__DATA SUPPLIED__.
/-! onCfg. -/
@[simp] theorem onCfg_sys (f : Cfg → Cfg) (s : State) : (onCfg f s).sys = s.sys := rfl
@[simp] theorem onCfg_hifSpi (f : Cfg → Cfg) (s : State) : (onCfg f s).hifSpi = s.hifSpi := rfl
@[simp] theorem onCfg_hifApp (f : Cfg → Cfg) (s : State) : (onCfg f s).hifApp = s.hifApp := rfl
@[simp] theorem onCfg_mail (f : Cfg → Cfg) (s : State) : (onCfg f s).mail = s.mail := rfl
@[simp] theorem onCfg_hb (f : Cfg → Cfg) (s : State) : (onCfg f s).hb = s.hb := rfl
@[simp] theorem onCfg_cfg (f : Cfg → Cfg) (s : State) : (onCfg f s).cfg = f s.cfg := rfl
@[simp] theorem onCfg_stn (f : Cfg → Cfg) (s : State) : (onCfg f s).stn = s.stn := rfl
@[simp] theorem onCfg_felt (f : Cfg → Cfg) (s : State) : (onCfg f s).felt = s.felt := rfl
@[simp] theorem onCfg_weir (f : Cfg → Cfg) (s : State) : (onCfg f s).weir = s.weir := rfl
@[simp] theorem onCfg_island (f : Cfg → Cfg) (s : State) : (onCfg f s).island = s.island := rfl
@[simp] theorem onCfg_engine (f : Cfg → Cfg) (s : State) : (onCfg f s).engine = s.engine := rfl
@[simp] theorem onCfg_wgt (f : Cfg → Cfg) (s : State) : (onCfg f s).wgt = s.wgt := rfl
@[simp] theorem onCfg_zones (f : Cfg → Cfg) (s : State) : (onCfg f s).zones = s.zones := rfl
@[simp] theorem onCfg_valves (f : Cfg → Cfg) (s : State) : (onCfg f s).valves = s.valves := rfl
@[simp] theorem onCfg_field (f : Cfg → Cfg) (s : State) : (onCfg f s).field = s.field := rfl
@[simp] theorem onCfg_bus (f : Cfg → Cfg) (s : State) : (onCfg f s).bus = s.bus := rfl
@[simp] theorem onCfg_net (f : Cfg → Cfg) (s : State) : (onCfg f s).net = s.net := rfl
@[simp] theorem onCfg_fsh (f : Cfg → Cfg) (s : State) : (onCfg f s).fsh = s.fsh := rfl
@[simp] theorem onCfg_ream (f : Cfg → Cfg) (s : State) : (onCfg f s).ream = s.ream := rfl
@[simp] theorem onCfg_absorb (f : Cfg → Cfg) (s : State) : (onCfg f s).absorb = s.absorb := rfl
@[simp] theorem onCfg_clk (f : Cfg → Cfg) (s : State) : (onCfg f s).clk = s.clk := rfl
@[simp] theorem onCfg_power (f : Cfg → Cfg) (s : State) : (onCfg f s).power = s.power := rfl
@[simp] theorem onCfg_fresh (f : Cfg → Cfg) (s : State) : (onCfg f s).fresh = s.fresh := rfl
@[simp] theorem onCfg_pending (f : Cfg → Cfg) (s : State) : (onCfg f s).pending = s.pending := rfl

/-! onStn. -/
@[simp] theorem onStn_sys (f : Stn → Stn) (s : State) : (onStn f s).sys = s.sys := rfl
@[simp] theorem onStn_hifSpi (f : Stn → Stn) (s : State) : (onStn f s).hifSpi = s.hifSpi := rfl
@[simp] theorem onStn_hifApp (f : Stn → Stn) (s : State) : (onStn f s).hifApp = s.hifApp := rfl
@[simp] theorem onStn_mail (f : Stn → Stn) (s : State) : (onStn f s).mail = s.mail := rfl
@[simp] theorem onStn_hb (f : Stn → Stn) (s : State) : (onStn f s).hb = s.hb := rfl
@[simp] theorem onStn_cfg (f : Stn → Stn) (s : State) : (onStn f s).cfg = s.cfg := rfl
@[simp] theorem onStn_stn (f : Stn → Stn) (s : State) : (onStn f s).stn = f s.stn := rfl
@[simp] theorem onStn_felt (f : Stn → Stn) (s : State) : (onStn f s).felt = s.felt := rfl
@[simp] theorem onStn_weir (f : Stn → Stn) (s : State) : (onStn f s).weir = s.weir := rfl
@[simp] theorem onStn_island (f : Stn → Stn) (s : State) : (onStn f s).island = s.island := rfl
@[simp] theorem onStn_engine (f : Stn → Stn) (s : State) : (onStn f s).engine = s.engine := rfl
@[simp] theorem onStn_wgt (f : Stn → Stn) (s : State) : (onStn f s).wgt = s.wgt := rfl
@[simp] theorem onStn_zones (f : Stn → Stn) (s : State) : (onStn f s).zones = s.zones := rfl
@[simp] theorem onStn_valves (f : Stn → Stn) (s : State) : (onStn f s).valves = s.valves := rfl
@[simp] theorem onStn_field (f : Stn → Stn) (s : State) : (onStn f s).field = s.field := rfl
@[simp] theorem onStn_bus (f : Stn → Stn) (s : State) : (onStn f s).bus = s.bus := rfl
@[simp] theorem onStn_net (f : Stn → Stn) (s : State) : (onStn f s).net = s.net := rfl
@[simp] theorem onStn_fsh (f : Stn → Stn) (s : State) : (onStn f s).fsh = s.fsh := rfl
@[simp] theorem onStn_ream (f : Stn → Stn) (s : State) : (onStn f s).ream = s.ream := rfl
@[simp] theorem onStn_absorb (f : Stn → Stn) (s : State) : (onStn f s).absorb = s.absorb := rfl
@[simp] theorem onStn_clk (f : Stn → Stn) (s : State) : (onStn f s).clk = s.clk := rfl
@[simp] theorem onStn_power (f : Stn → Stn) (s : State) : (onStn f s).power = s.power := rfl
@[simp] theorem onStn_fresh (f : Stn → Stn) (s : State) : (onStn f s).fresh = s.fresh := rfl
@[simp] theorem onStn_pending (f : Stn → Stn) (s : State) : (onStn f s).pending = s.pending := rfl

/-! onFelt. -/
@[simp] theorem onFelt_sys (f : FeltSys → FeltSys) (s : State) : (onFelt f s).sys = s.sys := rfl
@[simp] theorem onFelt_hifSpi (f : FeltSys → FeltSys) (s : State) : (onFelt f s).hifSpi = s.hifSpi := rfl
@[simp] theorem onFelt_hifApp (f : FeltSys → FeltSys) (s : State) : (onFelt f s).hifApp = s.hifApp := rfl
@[simp] theorem onFelt_mail (f : FeltSys → FeltSys) (s : State) : (onFelt f s).mail = s.mail := rfl
@[simp] theorem onFelt_hb (f : FeltSys → FeltSys) (s : State) : (onFelt f s).hb = s.hb := rfl
@[simp] theorem onFelt_cfg (f : FeltSys → FeltSys) (s : State) : (onFelt f s).cfg = s.cfg := rfl
@[simp] theorem onFelt_stn (f : FeltSys → FeltSys) (s : State) : (onFelt f s).stn = s.stn := rfl
@[simp] theorem onFelt_felt (f : FeltSys → FeltSys) (s : State) : (onFelt f s).felt = f s.felt := rfl
@[simp] theorem onFelt_weir (f : FeltSys → FeltSys) (s : State) : (onFelt f s).weir = s.weir := rfl
@[simp] theorem onFelt_island (f : FeltSys → FeltSys) (s : State) : (onFelt f s).island = s.island := rfl
@[simp] theorem onFelt_engine (f : FeltSys → FeltSys) (s : State) : (onFelt f s).engine = s.engine := rfl
@[simp] theorem onFelt_wgt (f : FeltSys → FeltSys) (s : State) : (onFelt f s).wgt = s.wgt := rfl
@[simp] theorem onFelt_zones (f : FeltSys → FeltSys) (s : State) : (onFelt f s).zones = s.zones := rfl
@[simp] theorem onFelt_valves (f : FeltSys → FeltSys) (s : State) : (onFelt f s).valves = s.valves := rfl
@[simp] theorem onFelt_field (f : FeltSys → FeltSys) (s : State) : (onFelt f s).field = s.field := rfl
@[simp] theorem onFelt_bus (f : FeltSys → FeltSys) (s : State) : (onFelt f s).bus = s.bus := rfl
@[simp] theorem onFelt_net (f : FeltSys → FeltSys) (s : State) : (onFelt f s).net = s.net := rfl
@[simp] theorem onFelt_fsh (f : FeltSys → FeltSys) (s : State) : (onFelt f s).fsh = s.fsh := rfl
@[simp] theorem onFelt_ream (f : FeltSys → FeltSys) (s : State) : (onFelt f s).ream = s.ream := rfl
@[simp] theorem onFelt_absorb (f : FeltSys → FeltSys) (s : State) : (onFelt f s).absorb = s.absorb := rfl
@[simp] theorem onFelt_clk (f : FeltSys → FeltSys) (s : State) : (onFelt f s).clk = s.clk := rfl
@[simp] theorem onFelt_power (f : FeltSys → FeltSys) (s : State) : (onFelt f s).power = s.power := rfl
@[simp] theorem onFelt_fresh (f : FeltSys → FeltSys) (s : State) : (onFelt f s).fresh = s.fresh := rfl
@[simp] theorem onFelt_pending (f : FeltSys → FeltSys) (s : State) : (onFelt f s).pending = s.pending := rfl

/-! onWeir. -/
@[simp] theorem onWeir_sys (f : Weir → Weir) (s : State) : (onWeir f s).sys = s.sys := rfl
@[simp] theorem onWeir_hifSpi (f : Weir → Weir) (s : State) : (onWeir f s).hifSpi = s.hifSpi := rfl
@[simp] theorem onWeir_hifApp (f : Weir → Weir) (s : State) : (onWeir f s).hifApp = s.hifApp := rfl
@[simp] theorem onWeir_mail (f : Weir → Weir) (s : State) : (onWeir f s).mail = s.mail := rfl
@[simp] theorem onWeir_hb (f : Weir → Weir) (s : State) : (onWeir f s).hb = s.hb := rfl
@[simp] theorem onWeir_cfg (f : Weir → Weir) (s : State) : (onWeir f s).cfg = s.cfg := rfl
@[simp] theorem onWeir_stn (f : Weir → Weir) (s : State) : (onWeir f s).stn = s.stn := rfl
@[simp] theorem onWeir_felt (f : Weir → Weir) (s : State) : (onWeir f s).felt = s.felt := rfl
@[simp] theorem onWeir_weir (f : Weir → Weir) (s : State) : (onWeir f s).weir = f s.weir := rfl
@[simp] theorem onWeir_island (f : Weir → Weir) (s : State) : (onWeir f s).island = s.island := rfl
@[simp] theorem onWeir_engine (f : Weir → Weir) (s : State) : (onWeir f s).engine = s.engine := rfl
@[simp] theorem onWeir_wgt (f : Weir → Weir) (s : State) : (onWeir f s).wgt = s.wgt := rfl
@[simp] theorem onWeir_zones (f : Weir → Weir) (s : State) : (onWeir f s).zones = s.zones := rfl
@[simp] theorem onWeir_valves (f : Weir → Weir) (s : State) : (onWeir f s).valves = s.valves := rfl
@[simp] theorem onWeir_field (f : Weir → Weir) (s : State) : (onWeir f s).field = s.field := rfl
@[simp] theorem onWeir_bus (f : Weir → Weir) (s : State) : (onWeir f s).bus = s.bus := rfl
@[simp] theorem onWeir_net (f : Weir → Weir) (s : State) : (onWeir f s).net = s.net := rfl
@[simp] theorem onWeir_fsh (f : Weir → Weir) (s : State) : (onWeir f s).fsh = s.fsh := rfl
@[simp] theorem onWeir_ream (f : Weir → Weir) (s : State) : (onWeir f s).ream = s.ream := rfl
@[simp] theorem onWeir_absorb (f : Weir → Weir) (s : State) : (onWeir f s).absorb = s.absorb := rfl
@[simp] theorem onWeir_clk (f : Weir → Weir) (s : State) : (onWeir f s).clk = s.clk := rfl
@[simp] theorem onWeir_power (f : Weir → Weir) (s : State) : (onWeir f s).power = s.power := rfl
@[simp] theorem onWeir_fresh (f : Weir → Weir) (s : State) : (onWeir f s).fresh = s.fresh := rfl
@[simp] theorem onWeir_pending (f : Weir → Weir) (s : State) : (onWeir f s).pending = s.pending := rfl

/-! onIsland. -/
@[simp] theorem onIsland_sys (f : Island → Island) (s : State) : (onIsland f s).sys = s.sys := rfl
@[simp] theorem onIsland_hifSpi (f : Island → Island) (s : State) : (onIsland f s).hifSpi = s.hifSpi := rfl
@[simp] theorem onIsland_hifApp (f : Island → Island) (s : State) : (onIsland f s).hifApp = s.hifApp := rfl
@[simp] theorem onIsland_mail (f : Island → Island) (s : State) : (onIsland f s).mail = s.mail := rfl
@[simp] theorem onIsland_hb (f : Island → Island) (s : State) : (onIsland f s).hb = s.hb := rfl
@[simp] theorem onIsland_cfg (f : Island → Island) (s : State) : (onIsland f s).cfg = s.cfg := rfl
@[simp] theorem onIsland_stn (f : Island → Island) (s : State) : (onIsland f s).stn = s.stn := rfl
@[simp] theorem onIsland_felt (f : Island → Island) (s : State) : (onIsland f s).felt = s.felt := rfl
@[simp] theorem onIsland_weir (f : Island → Island) (s : State) : (onIsland f s).weir = s.weir := rfl
@[simp] theorem onIsland_island (f : Island → Island) (s : State) : (onIsland f s).island = f s.island := rfl
@[simp] theorem onIsland_engine (f : Island → Island) (s : State) : (onIsland f s).engine = s.engine := rfl
@[simp] theorem onIsland_wgt (f : Island → Island) (s : State) : (onIsland f s).wgt = s.wgt := rfl
@[simp] theorem onIsland_zones (f : Island → Island) (s : State) : (onIsland f s).zones = s.zones := rfl
@[simp] theorem onIsland_valves (f : Island → Island) (s : State) : (onIsland f s).valves = s.valves := rfl
@[simp] theorem onIsland_field (f : Island → Island) (s : State) : (onIsland f s).field = s.field := rfl
@[simp] theorem onIsland_bus (f : Island → Island) (s : State) : (onIsland f s).bus = s.bus := rfl
@[simp] theorem onIsland_net (f : Island → Island) (s : State) : (onIsland f s).net = s.net := rfl
@[simp] theorem onIsland_fsh (f : Island → Island) (s : State) : (onIsland f s).fsh = s.fsh := rfl
@[simp] theorem onIsland_ream (f : Island → Island) (s : State) : (onIsland f s).ream = s.ream := rfl
@[simp] theorem onIsland_absorb (f : Island → Island) (s : State) : (onIsland f s).absorb = s.absorb := rfl
@[simp] theorem onIsland_clk (f : Island → Island) (s : State) : (onIsland f s).clk = s.clk := rfl
@[simp] theorem onIsland_power (f : Island → Island) (s : State) : (onIsland f s).power = s.power := rfl
@[simp] theorem onIsland_fresh (f : Island → Island) (s : State) : (onIsland f s).fresh = s.fresh := rfl
@[simp] theorem onIsland_pending (f : Island → Island) (s : State) : (onIsland f s).pending = s.pending := rfl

__EXERCISE AIM__. Write down how many lines above contain the string "engine", and nothing besides.

__ANSWER BELOW__. 5